STORED DATA |
• • • •

/-! ## The command word -/

/-- The decoder reads every instruction back from its word, with every count (30_encoding.md R123, R129). That TIMEOUT.SYS and
TIMEOUT.SENSE have a count to read back is the model's choice (log 8). -/
def Obligations.DecodeInvertsEncode : Prop :=
  ∀ i : Instr, decode (encode i) = .ok i

/-- A word the decoder accepts is the word of the instruction it reads: no bit is dropped (30_encoding.md R123). For the words
of TIMEOUT.SYS and TIMEOUT.SENSE this is the model's choice (log 8): the instruction keeps the N it ignores, where R129
returns the command without it. -/
def Obligations.EncodeInvertsDecode : Prop :=
  ∀ (w : Word) (i : Instr), decode w = .ok i → encode i = w

/-- R128: every command word selects exactly one row of the opcode map, or none and raises one of the three decoding
errors. -/
def Obligations.EveryWordHasOneOutcome : Prop :=
  ∀ w : Word,
    (∃ r ∈ opcodeTable, r.selects w = true ∧ (∀ r' ∈ opcodeTable, r'.selects w = true → r' = r) ∧
      ∃ i, decode w = .ok i ∧ i.mnemonic = r.mnemonic) ∨
    ((∀ r ∈ opcodeTable, r.selects w = false) ∧
      ∃ e, decode w = .err e ∧ (e = .illop ∨ e = .rsvd ∨ e = .kind))

/-- R124 to R126: the words with an illegal opcode, with reserved bits set, or with K in 4..15 raise ERR_ILLOP, ERR_RSVD and
ERR_KIND; nothing changes but CMD, LASTOP and ERR. -/
def Obligations.IllegalWordsRaiseTheirError : Prop :=
  ∀ (w : Word) (s : State),
    (8 ≤ w.toNat % 256 → runCommand w s = .next { s with regs := { s.regs with
      cmd := w, status := { s.regs.status with lastOp := w.extractLsb' 0 8, err := some .illop } } }) ∧
    (w.toNat % 256 ≤ 6 → w.toNat / 256 ≠ 0 → runCommand w s = .next { s with regs := { s.regs with
      cmd := w, status := { s.regs.status with lastOp := w.extractLsb' 0 8, err := some .rsvd } } }) ∧
    (w.toNat % 256 = 7 → w.toNat / 2 ^ 20 ≠ 0 → runCommand w s = .next { s with regs := { s.regs with
      cmd := w, status := { s.regs.status with lastOp := w.extractLsb' 0 8, err := some .rsvd } } }) ∧
    (w.toNat % 256 = 7 → w.toNat / 2 ^ 20 = 0 → 4 ≤ w.toNat / 2 ^ 16 % 16 →
      runCommand w s = .next { s with regs := { s.regs with
        cmd := w, status := { s.regs.status with lastOp := w.extractLsb' 0 8, err := some .kind } } })

/-- Words written out from the encoding tables decode to the instructions they stand for (R121, R123). -/
def Obligations.WrittenOutWordsDecode : Prop :=
  decode 0x00000001 = .ok .encode ∧ decode 0x00000005 = .ok .cschk ∧ decode 0x00000006 = .ok .capture ∧
    decode 0x0000FF07 = .ok (.timeoutSys 255) ∧ decode 0x00010407 = .ok (.timeoutSvc 4) ∧
    decode 0x00020307 = .ok (.timeoutRead 3) ∧ decode 0x00030007 = .ok (.timeoutSense 0) ∧
    decode 0x00040007 = .err .kind

/-! ## Steps -/

/-- A host write of an instruction's word to CMD runs that instruction, after CMD and LASTOP are written, and the host sees
an accepted write; a write of any other word raises the decoder's error (10_state.md R34, 40_control.md R150). -/
def Obligations.StepRunsDecodedCommand : Prop :=
  ∀ (s : State) (w : Word) (i : Instr) (rest : List HostEvent),
    s.pending = .access (.write32 0x00004 w) :: rest →
    (decode w = .ok i →
      ∃ t, exec i { s with pending := rest, regs := { s.regs with
              cmd := w, status := { s.regs.status with lastOp := w.extractLsb' 0 8 } } } = .next t ∧
        step s = .next { t with observed := t.observed ++ [.accepted] }) ∧
    (∀ e, decode w = .err e →
      step s = .next { s with pending := rest, observed := s.observed ++ [.accepted], regs := { s.regs with
        cmd := w, status := { s.regs.status with lastOp := w.extractLsb' 0 8, err := some e } } })

/-- Nothing stops the block: every host event has a next state, every refused access and every failing command among them.
That both kinds of error are next states is the model's reading (log 5) of 60_exceptions.md R260; that a step with no event
waiting exists, and waits, is the model's choice (log 2). -/
def Obligations.EveryStepAnswersNext : Prop :=
  ∀ s : State, ∃ t, step s = .next t

/-- Every step keeps the invariant of the block, from every state that has it. -/
def Obligations.StepKeepsBlockInvariant : Prop :=
  ∀ s t : State, BlockInvariant s → step s = .next t → BlockInvariant t

/-- The state after reset has the invariant of the block. -/
def Obligations.ResetHasBlockInvariant : Prop :=
  BlockInvariant State.reset

/-- With no host event waiting the block waits and nothing changes. That a step then answers the same state is the model's
choice (log 2), resting on "after reset the block waits for host accesses" (70_reset_and_hazards.md R290). -/
def Obligations.WaitingBlockStaysAsItIs : Prop :=
  ∀ s : State, s.pending = [] → step s = .next s

/-! ## The host bus -/

/-- R92 to R95: an access of the wrong width, misaligned, unmapped, or a write to TXFRM is refused; nothing of the block
changes and a refused read carries the data value 0. -/
def Obligations.RefusedAccessesChangeNothing : Prop :=
  ∀ (s : State) (rest : List HostEvent) (a : Addr) (v : Word) (b : Byte),
    (s.pending = .access (.read32 a) :: rest → (0x100 ≤ a.toNat ∨ a.toNat % 4 ≠ 0) →
      step s = .next { s with pending := rest, observed := s.observed ++ [.refusedRead 0] }) ∧
    (s.pending = .access (.write32 a v) :: rest → (0x100 ≤ a.toNat ∨ a.toNat % 4 ≠ 0) →
      step s = .next { s with pending := rest, observed := s.observed ++ [.refusedWrite] }) ∧
    (s.pending = .access (.read8 a) :: rest → ¬ (0x01000 ≤ a.toNat ∧ a.toNat ≤ 0x01121) →
      ¬ (0x20000 ≤ a.toNat ∧ a.toNat ≤ 0x2FFFE) → ¬ (0x40000 ≤ a.toNat ∧ a.toNat ≤ 0x50008) →
      step s = .next { s with pending := rest, observed := s.observed ++ [.refusedRead 0] }) ∧
    (s.pending = .access (.write8 a b) :: rest → ¬ (0x01000 ≤ a.toNat ∧ a.toNat ≤ 0x01121) →
      ¬ (0x20000 ≤ a.toNat ∧ a.toNat ≤ 0x2FFFE) →
      step s = .next { s with pending := rest, observed := s.observed ++ [.refusedWrite] })

/-- A 1-byte write to RXBUF or TXPAY changes that byte and no other, and no register; a 1-byte read in any buffer region
gives the byte held there (20_memory.md R91, R105, R109). -/
def Obligations.BufferAccessesReadAndWriteOneByte : Prop :=
  ∀ (s : State) (rest : List HostEvent) (a : Addr) (v : Byte),
    (s.pending = .access (.write8 a v) :: rest →
      ((0x01000 ≤ a.toNat ∧ a.toNat ≤ 0x01121) ∨ (0x20000 ≤ a.toNat ∧ a.toNat ≤ 0x2FFFE)) →
      ∃ t, step s = .next t ∧ byteAt t a.toNat = v ∧ (∀ x, x ≠ a.toNat → byteAt t x = byteAt s x) ∧
        t = { s with mem := t.mem, pending := rest, observed := s.observed ++ [.accepted] }) ∧
    (s.pending = .access (.read8 a) :: rest →
      ((0x01000 ≤ a.toNat ∧ a.toNat ≤ 0x01121) ∨ (0x20000 ≤ a.toNat ∧ a.toNat ≤ 0x2FFFE) ∨
        (0x40000 ≤ a.toNat ∧ a.toNat ≤ 0x50008)) →
      step s = .next { s with pending := rest, observed := s.observed ++ [.byte (byteAt s a.toNat)] })

/-- Every read is free of side effects and idempotent: two reads of one address with nothing between them return the same
and each leaves the block as it was, but for the event taken and the response recorded (20_memory.md R97). -/
def Obligations.ReadsChangeNothingAndRepeat : Prop :=
  ∀ (s : State) (rest : List HostEvent) (r : HostAccess),
    (∃ a, r = .read32 a ∨ r = .read8 a) → s.pending = .access r :: .access r :: rest →
      ∃ x,
        step s = .next { s with pending := .access r :: rest, observed := s.observed ++ [x] } ∧
        step { s with pending := .access r :: rest, observed := s.observed ++ [x] } =
          .next { s with pending := rest, observed := s.observed ++ [x, x] }

/-- The RW registers TX_LEN, CS_SRC, CS_OFF, CS_LEN and CS_EXPECT store the low bits of the written word and nothing else
changes (10_state.md R36, R42 to R45). -/
def Obligations.WritableRegistersStoreTheirBits : Prop :=
  ∀ (s : State) (rest : List HostEvent) (v : Word),
    (s.pending = .access (.write32 0x0000C v) :: rest →
      ∃ x : BitVec 16, x.toNat = v.toNat % 2 ^ 16 ∧ step s = .next { s with
        pending := rest, observed := s.observed ++ [.accepted], regs := { s.regs with txLen := x } }) ∧
    (s.pending = .access (.write32 0x00024 v) :: rest →
      ∃ x : BitVec 2, x.toNat = v.toNat % 2 ^ 2 ∧ step s = .next { s with
        pending := rest, observed := s.observed ++ [.accepted], regs := { s.regs with csSrc := x } }) ∧
    (s.pending = .access (.write32 0x00028 v) :: rest →
      ∃ x : BitVec 17, x.toNat = v.toNat % 2 ^ 17 ∧ step s = .next { s with
        pending := rest, observed := s.observed ++ [.accepted], regs := { s.regs with csOff := x } }) ∧
    (s.pending = .access (.write32 0x0002C v) :: rest →
      ∃ x : BitVec 17, x.toNat = v.toNat % 2 ^ 17 ∧ step s = .next { s with
        pending := rest, observed := s.observed ++ [.accepted], regs := { s.regs with csLen := x } }) ∧
    (s.pending = .access (.write32 0x00030 v) :: rest →
      ∃ x : BitVec 8, x.toNat = v.toNat % 2 ^ 8 ∧ step s = .next { s with
        pending := rest, observed := s.observed ++ [.accepted], regs := { s.regs with csExpect := x } })

/-- R38: RX_LEN is WARL, a write of `v` stores `min(v, 290)`, and a read then gives it; it resets to 0. -/
def Obligations.RxLenStoresAtMost290 : Prop :=
  State.reset.regs.rxLen = 0 ∧
  ∀ (s : State) (rest : List HostEvent) (v : Word),
    s.pending = .access (.write32 0x00014 v) :: rest →
      ∃ x : BitVec 9, x.toNat = min v.toNat 290 ∧
        (∃ t, step s = .next t ∧ (readReg t .rxLen).toNat = min v.toNat 290 ∧ t = { s with
          pending := rest, observed := s.observed ++ [.accepted], regs := { s.regs with rxLen := x } })

/-- R53: the reserved offsets 0x58 to 0xFC read 0, and a write to one is accepted and ignored. -/
def Obligations.ReservedOffsetsReadZeroIgnoreWrites : Prop :=
  ∀ (s : State) (rest : List HostEvent) (a : Addr) (v : Word), 0x58 ≤ a.toNat → a.toNat ≤ 0xFC → a.toNat % 4 = 0 →
    (s.pending = .access (.read32 a) :: rest →
      step s = .next { s with pending := rest, observed := s.observed ++ [.word 0] }) ∧
    (s.pending = .access (.write32 a v) :: rest →
      step s = .next { s with pending := rest, observed := s.observed ++ [.accepted] })

/-- A host write to a read-only register is accepted and changes nothing (20_memory.md R98). -/
def Obligations.ReadOnlyRegistersIgnoreWrites : Prop :=
  ∀ (s : State) (rest : List HostEvent) (a : Addr) (v : Word),
    a.toNat ∈ [0x08, 0x10, 0x18, 0x1C, 0x20, 0x34, 0x38, 0x3C, 0x40, 0x44, 0x48, 0x4C, 0x50, 0x54] →
    s.pending = .access (.write32 a v) :: rest →
      step s = .next { s with pending := rest, observed := s.observed ++ [.accepted] }

/-- The bits of STATUS as the host reads them (10_state.md R35, 60_exceptions.md R261). -/
def Obligations.StatusReadsItsFieldsInPlace : Prop :=
  ∀ (s : State) (rest : List HostEvent), s.pending = .access (.read32 0x00008) :: rest →
    ∃ w : Word, step s = .next { s with pending := rest, observed := s.observed ++ [.word w] } ∧
      w.toNat =
        (match s.regs.status.err with
          | none => 0 | some .illop => 1 | some .rsvd => 2 | some .kind => 3 | some .noid => 4 | some .range => 5)
        + 2 ^ 4 * (match s.regs.status.cadence with | .idle => 0 | .awaitAck => 1 | .awaitResp => 2)
        + 2 ^ 8 * s.regs.status.seqErr.toNat + 2 ^ 16 * s.regs.status.idValid.toNat
        + 2 ^ 17 * s.regs.status.capHit.toNat + 2 ^ 24 * s.regs.status.lastOp.toNat

/-- Host reads of RX_STATUS, RX_HDR and RX_TRL, each at its offset, answer their fields at their bits
(10_state.md R39 to R41). -/
def Obligations.ReceiveRegistersReadTheirFieldsInPlace : Prop :=
  ∀ (s : State) (rest : List HostEvent),
    (step { s with pending := .access (.read32 0x00018) :: rest } =
        .next { s with pending := rest, observed := s.observed ++ [.word (readReg s .rxStatus)] } ∧
      (readReg s .rxStatus).toNat =
        (match s.regs.rxStatus.kind with | .none => 0 | .ack => 1 | .success => 2 | .failure => 3)
        + 2 ^ 2 * s.regs.rxStatus.sigMatch.toNat + 2 ^ 3 * s.regs.rxStatus.ackMatch.toNat
        + 2 ^ 4 * s.regs.rxStatus.hdrOk.toNat + 2 ^ 5 * s.regs.rxStatus.lcsOk.toNat
        + 2 ^ 6 * s.regs.rxStatus.dcsOk.toNat + 2 ^ 7 * s.regs.rxStatus.postOk.toNat
        + 2 ^ 8 * s.regs.rxStatus.isShort.toNat + 2 ^ 9 * s.regs.rxStatus.isLong.toNat
        + 2 ^ 10 * s.regs.rxStatus.len37.toNat) ∧
    (step { s with pending := .access (.read32 0x0001C) :: rest } =
        .next { s with pending := rest, observed := s.observed ++ [.word (readReg s .rxHdr)] } ∧
      (readReg s .rxHdr).toNat = s.regs.rxHdr.len.toNat + 2 ^ 16 * s.regs.rxHdr.lcs.toNat) ∧
    (step { s with pending := .access (.read32 0x00020) :: rest } =
        .next { s with pending := rest, observed := s.observed ++ [.word (readReg s .rxTrl)] } ∧
      (readReg s .rxTrl).toNat =
        s.regs.rxTrl.dcs.toNat + 2 ^ 8 * s.regs.rxTrl.post.toNat + 2 ^ 16 * s.regs.rxTrl.payLen.toNat)

/-- Host reads of CS_RESULT, TO_COEF, TO_TQ, TO_MS and TO_TICKS, each at its offset, answer their fields at their bits
(10_state.md R46 to R50). -/
def Obligations.ResultRegistersReadTheirFieldsInPlace : Prop :=
  ∀ (s : State) (rest : List HostEvent),
    (step { s with pending := .access (.read32 0x00034) :: rest } =
        .next { s with pending := rest, observed := s.observed ++ [.word (readReg s .csResult)] } ∧
      (readReg s .csResult).toNat =
        s.regs.csResult.cs.toNat + 2 ^ 8 * s.regs.csResult.sum.toNat + 2 ^ 16 * s.regs.csResult.valid.toNat) ∧
    (step { s with pending := .access (.read32 0x00038) :: rest } =
        .next { s with pending := rest, observed := s.observed ++ [.word (readReg s .toCoef)] } ∧
      (readReg s .toCoef).toNat =
        s.regs.toCoef.a.toNat + 2 ^ 3 * s.regs.toCoef.b.toNat + 2 ^ 6 * s.regs.toCoef.e.toNat
        + 2 ^ 8 * s.regs.toCoef.pbyte.toNat + 2 ^ 16 * s.regs.toCoef.pidx.toNat + 2 ^ 20 * s.regs.toCoef.n.toNat
        + 2 ^ 28 * (match s.regs.toCoef.kind with | .sys => 0 | .svc => 1 | .read => 2 | .sense => 3)) ∧
    (step { s with pending := .access (.read32 0x0003C) :: rest } =
        .next { s with pending := rest, observed := s.observed ++ [.word (readReg s .toTq)] } ∧
      (readReg s .toTq).toNat = s.regs.toTq.toNat) ∧
    (step { s with pending := .access (.read32 0x00040) :: rest } =
        .next { s with pending := rest, observed := s.observed ++ [.word (readReg s .toMs)] } ∧
      (readReg s .toMs).toNat = s.regs.toMs.ms.toNat + 2 ^ 16 * s.regs.toMs.lowClamp.toNat) ∧
    (step { s with pending := .access (.read32 0x00044) :: rest } =
        .next { s with pending := rest, observed := s.observed ++ [.word (readReg s .toTicks)] } ∧
      (readReg s .toTicks).toNat = s.regs.toTicks.ticks.toNat + 2 ^ 16 * s.regs.toTicks.sat.toNat)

• • • •

DESCRIPTION OF THE TASK | Needed here are the exact lines from the start of the material through the line that contains "err := some .illop", and no others.

EXERCISE RESPONSE |
/-! ## The command word -/

/-- The decoder reads every instruction back from its word, with every count (30_encoding.md R123, R129). That TIMEOUT.SYS and
TIMEOUT.SENSE have a count to read back is the model's choice (log 8). -/
def Obligations.DecodeInvertsEncode : Prop :=
  ∀ i : Instr, decode (encode i) = .ok i

/-- A word the decoder accepts is the word of the instruction it reads: no bit is dropped (30_encoding.md R123). For the words
of TIMEOUT.SYS and TIMEOUT.SENSE this is the model's choice (log 8): the instruction keeps the N it ignores, where R129
returns the command without it. -/
def Obligations.EncodeInvertsDecode : Prop :=
  ∀ (w : Word) (i : Instr), decode w = .ok i → encode i = w

/-- R128: every command word selects exactly one row of the opcode map, or none and raises one of the three decoding
errors. -/
def Obligations.EveryWordHasOneOutcome : Prop :=
  ∀ w : Word,
    (∃ r ∈ opcodeTable, r.selects w = true ∧ (∀ r' ∈ opcodeTable, r'.selects w = true → r' = r) ∧
      ∃ i, decode w = .ok i ∧ i.mnemonic = r.mnemonic) ∨
    ((∀ r ∈ opcodeTable, r.selects w = false) ∧
      ∃ e, decode w = .err e ∧ (e = .illop ∨ e = .rsvd ∨ e = .kind))

/-- R124 to R126: the words with an illegal opcode, with reserved bits set, or with K in 4..15 raise ERR_ILLOP, ERR_RSVD and
ERR_KIND; nothing changes but CMD, LASTOP and ERR. -/
def Obligations.IllegalWordsRaiseTheirError : Prop :=
  ∀ (w : Word) (s : State),
    (8 ≤ w.toNat % 256 → runCommand w s = .next { s with regs := { s.regs with
      cmd := w, status := { s.regs.status with lastOp := w.extractLsb' 0 8, err := some .illop } } }) ∧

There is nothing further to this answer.